### [WHAT YOU SHOULD DO]
A stretch of the entries below is to be set down exactly, running from the line with "(rangeFrom 0 d.m).foldl (fun y m =>" through the line with "let y := x.copyRows e.tile e.loop.m", both included, and no other line.

### [MATERIAL PROVIDED]
>>

/-- The shadow takes a copy of rows 0 to m − 1 of a tile (R267). -/
def Cluster.copyRows (x : Cluster) (tile m : Nat) : Cluster :=
  let x1 := x.dropShadow tile
  { x1 with
    shadowRows := x1.shadowRows ++ (rangeFrom 0 m).map fun r => 256 * tile + r
    shadow := (rangeFrom 0 m).foldl (fun t r =>
      ((x.row tile r).zipIdx.foldl (fun t wn => tset 0 t (65536 * tile + 256 * r + wn.2) wn.1) t))
      x1.shadow }

/-- The scale words of a row, or of a column, in K-step `n` (R262). -/
def State.scaleRow (s : State) (p : Loc) (off str nb n r : Nat) : List Word :=
  (rangeFrom 0 nb).map fun j =>
    BitVec.ofNat 32 (leNat (s.locBytes p (off + 4 * (str * r + nb * n + j)) 4))

/-- The A scale rows and the B scale columns of a K-step; none where the operand is not scaled. -/
def State.stepScales (s : State) (x : Cluster) (e : MEntry) : List (List Word) × List (List Word) :=
  let d := e.loop
  (if scaledA e.fmt then
    (rangeFrom 0 d.m).map (s.scaleRow (s.spaceIn e d.ah) d.asoff d.asstr (scaleWords (fmtAF e.fmt)) e.step)
   else [],
   if scaledB e.fmt then
    (rangeFrom 0 256).map (s.scaleRow (s.scaleSpace x e) d.bsoff d.bsstr (scaleWords (fmtBF e.fmt)) e.step)
   else [])

/-- The operand whose scale words hold an invalid one (R30): A when both do (log entry 42). -/
def badScales (sc : List (List Word) × List (List Word)) : Option Nat :=
  if sc.1.any fun l => l.any badScale then some 0
  else if sc.2.any fun l => l.any badScale then some 1
  else none

/-- One pass: rows 0 to M − 1 of A against a plane, added to the tile (R265). -/
def State.runPass (s : State) (x : Cluster) (e : MEntry) (plane : Tbl Byte)
    (sc : List (List Word) × List (List Word)) : Cluster :=
  let d := e.loop
  let a := s.spaceIn e d.ah
  let fa := (elemFmt (fmtAF e.fmt)).getD (.float fp32)
  let fb := (elemFmt (fmtBF e.fmt)).getD (.float fp32)
  let nb := scaleWords (fmtAF e.fmt)
  let ones : List (Option FVal) := (rangeFrom 0 nb).map fun _ => some (.fin false 1 1 0)
  let col (n : Nat) : List FVal := valuesOf fb (tblBytes plane (256 * n) 256)
  let cols := (rangeFrom 0 256).map fun n =>
    (col n, if scaledB e.fmt then (sc.2.getD n []).map scaleVal else ones)
  (rangeFrom 0 d.m).foldl (fun y m =>
    let va := valuesOf fa (s.locBytes a (d.aoff + 256 * d.ainc * e.step + d.astride * m) 256)
    let sa := if scaledA e.fmt then (sc.1.getD m []).map scaleVal else ones
    y.setRow e.tile m (List.zipWith (fun old c =>
      passElem (scaledA e.fmt || scaledB e.fmt) (fmtACC e.fmt) old va c.1 sa c.2) (y.row e.tile m) cols)) x

/-- The B scale range of a P = 1 loop lies outside its space (R260). -/
def State.bScaleOutside (s : State) (x : Cluster) (e : MEntry) : Bool :=
  let d := e.loop
  let p := s.scaleSpace x e
  e.p && scaledB e.fmt && p.valid &&
    decide (p.limit < d.bsoff + 4 * (d.bsstr * 255 + scaleWords (fmtBF e.fmt) * d.ks))

/-- What a loop shows at the grant of its first pass: PLANE, or BADDESC of its B scales (R263, R275). -/
def State.grantStatus (s : State) (x : Cluster) (e : MEntry) : Option (Nat × Nat) :=
  if e.step ≠ 0 then none
  else if e.p && decide (x.active.tag ≠ some (e.launch, e.gang)) then some (msPLANE, 1)
  else if s.bScaleOutside x e then some (msBADDESC, 1)
  else none

/-- Rows copied to the shadow and, with Z, set to zero at a loop's first pass (R261, R267). -/
def Cluster.firstPass (x : Cluster) (e : MEntry) : Cluster :=
  if e.step ≠ 0 then x
  else
    let y := x.copyRows e.tile e.loop.m
    if e.z then (rangeFrom 0 e.loop.m).foldl (fun z m => z.setRow e.tile m (List.replicate 256 0)) y else y

/-- A trap posted to the group of an entry (R270). -/
def State.postMatrixTrap (s : State) (e : MEntry) (cause info : Nat) : State :=
  s.modGroup e.core e.gslot fun g =>
    if g.uid = e.uid then
      { g with trap := { g.trap with matrix := g.trap.matrix ++
          [{ split := e.split, cause, info := BitVec.ofNat 32 info, pc := 0, resume := 0, posted := true }] } }
    else g

/-- A cell named (R273, R276). -/
def Cluster.nameCell (x : Cluster) (spare : Bool) (row col : Nat) : Cluster :=
  let n := tget 0 x.rowNames row + 1
  let y := { x with names := Nat.min 255 (x.names + 1), nameValid := true, nameSpare := spare, nameCol := col
                    nameRow := if spare then 0 else row }
  if spare then
    { y with spareNames := x.spareNames + 1
             sparebad := x.sparebad || decide (1 ≤ x.spareNames)
             chkpause := x.chkpause || decide (1 ≤ x.spareNames) }
  else if 2 ≤ n then
    { y with rowNames := tset 0 x.rowNames row n, mapped := true, maprow := row, chkpause := true }
  else { y with rowNames := tset 0 x.rowNames row n }

/-- The replay of the K-step in which a loop mismatched has run: a cell is named, or, when it agrees with
neither, the tile is restored, the loop dropped with MATRIXCHK and the engine goes offline (R273). -/
def State.compared (s : State) (k : Nat) (e : MEntry) : State :=
  match e.mism.find? fun m => m.1 == e.step with
  | none => s
  | some (_, row, col, outcome) =>
    if outcome = 2 then
      ((s.abandon k { e with state := 1 } none).postMatrixTrap e cMATRIXCHK (2 ^ 28 + 2)).goOffline k
    else
      (s.modCluster k fun x => x.nameCell (outcome == 0) row col).modEntry k e.num fun f =>
        { f with mism := f.mism.filter fun m => m.1 != e.step }

/-- PASS_GRANT (R258, R263, R265, R267, R273): the chosen loop runs its next K-step, and a replay is
compared; a loop that shows a status completes with it instead. A K-step that meets both an operand fault (R270)
and a scale word that is no valid one (R30) takes the operand fault: the spec gives no order (DESIGN CHOICE, log
entry 42). -/
def execPassGrant (cluster : Nat) (s : State) : Out :=
  let x := s.cluster cluster
  match x.choice with
  | none => s.noEvent
  | some e =>
    if x.entries.any fun f => f.ageDue s.now then s.noEvent
    else
      match s.grantStatus x e with
      | some st => .next (s.endEntry cluster e (some st))
      | none =>
        if (s.readFault (s.stepReads x e e.step)).isSome then s.noEvent
        else
          let sc := s.stepScales x e
          match badScales sc with
          | some o => .next ((s.modEntry cluster e.num fun e => { e with state := 1, ran := true }).abandon
              cluster { e with state := 1 } (some (msBADSCALE, o)))
          | none =>
            let plane := if e.p then x.active.bytes
              else s.planeAt (s.spaceIn e e.loop.bh) (e.loop.boff + 256 * e.loop.binc * e.step)
            let y := s.runPass (x.firstPass e) e plane sc
            .next (((s.modCluster cluster fun _ =>
              { y with
                active := if e.p then y.active else { bytes := plane, tag := none }
                shadowP := if e.p then y.shadowP else y.active
                passes := y.passes + 1 }).modEntry cluster e.num fun e =>
                  { e with state := 1, ran := true, step := e.step + 1, row := x.passes % 128 }).compared
                    cluster e)

/-- LOOP_PRIORITY_AGING (R258, rule 3): a loop accepted 65,536 cycles ago counts as priority 3. -/
def execLoopPriorityAging (cluster entry : Nat) (s : State) : Out :=
  match (s.cluster cluster).entryAt? entry with
  | none => s.noEvent
  | some e =>
    if e.ageDue s.now then .next (s.modEntry cluster e.num fun e => { e with aged := true })
    else s.noEvent

/-- MATRIX_ENTRY_COMPLETE (R258, R263, R271): a loop's last pass has ended, or another gang's parked
entries hold the tile. -/
def execMatrixEntryComplete (cluster entry : Nat) (s : State) : Out :=
  let x := s.cluster cluster
  match x.entryAt? entry with
  | none => s.noEvent
  | some e =>
    if e.kind = 2 ∧ e.state = 1 ∧ e.step = e.loop.ks then .next (s.endEntry cluster e none)
    else if e.state == 0 && x.tileBusy e && x.gangOk e &&
        !(x.earlier e fun f => f.tiled && f.tile == e.tile && f.state != 3) then
      .next (s.endEntry cluster e (some (msBUSY, 3)))
    else s.noEvent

<<

### [REPLY TO THE TASK]
  (rangeFrom 0 d.m).foldl (fun y m =>
    let va := valuesOf fa (s.locBytes a (d.aoff + 256 * d.ainc * e.step + d.astride * m) 256)
    let sa := if scaledA e.fmt then (sc.1.getD m []).map scaleVal else ones
    y.setRow e.tile m (List.zipWith (fun old c =>
      passElem (scaledA e.fmt || scaledB e.fmt) (fmtACC e.fmt) old va c.1 sa c.2) (y.row e.tile m) cols)) x

/-- The B scale range of a P = 1 loop lies outside its space (R260). -/
def State.bScaleOutside (s : State) (x : Cluster) (e : MEntry) : Bool :=
  let d := e.loop
  let p := s.scaleSpace x e
  e.p && scaledB e.fmt && p.valid &&
    decide (p.limit < d.bsoff + 4 * (d.bsstr * 255 + scaleWords (fmtBF e.fmt) * d.ks))

/-- What a loop shows at the grant of its first pass: PLANE, or BADDESC of its B scales (R263, R275). -/
def State.grantStatus (s : State) (x : Cluster) (e : MEntry) : Option (Nat × Nat) :=
  if e.step ≠ 0 then none
  else if e.p && decide (x.active.tag ≠ some (e.launch, e.gang)) then some (msPLANE, 1)
  else if s.bScaleOutside x e then some (msBADDESC, 1)
  else none

/-- Rows copied to the shadow and, with Z, set to zero at a loop's first pass (R261, R267). -/
def Cluster.firstPass (x : Cluster) (e : MEntry) : Cluster :=
  if e.step ≠ 0 then x
  else
    let y := x.copyRows e.tile e.loop.m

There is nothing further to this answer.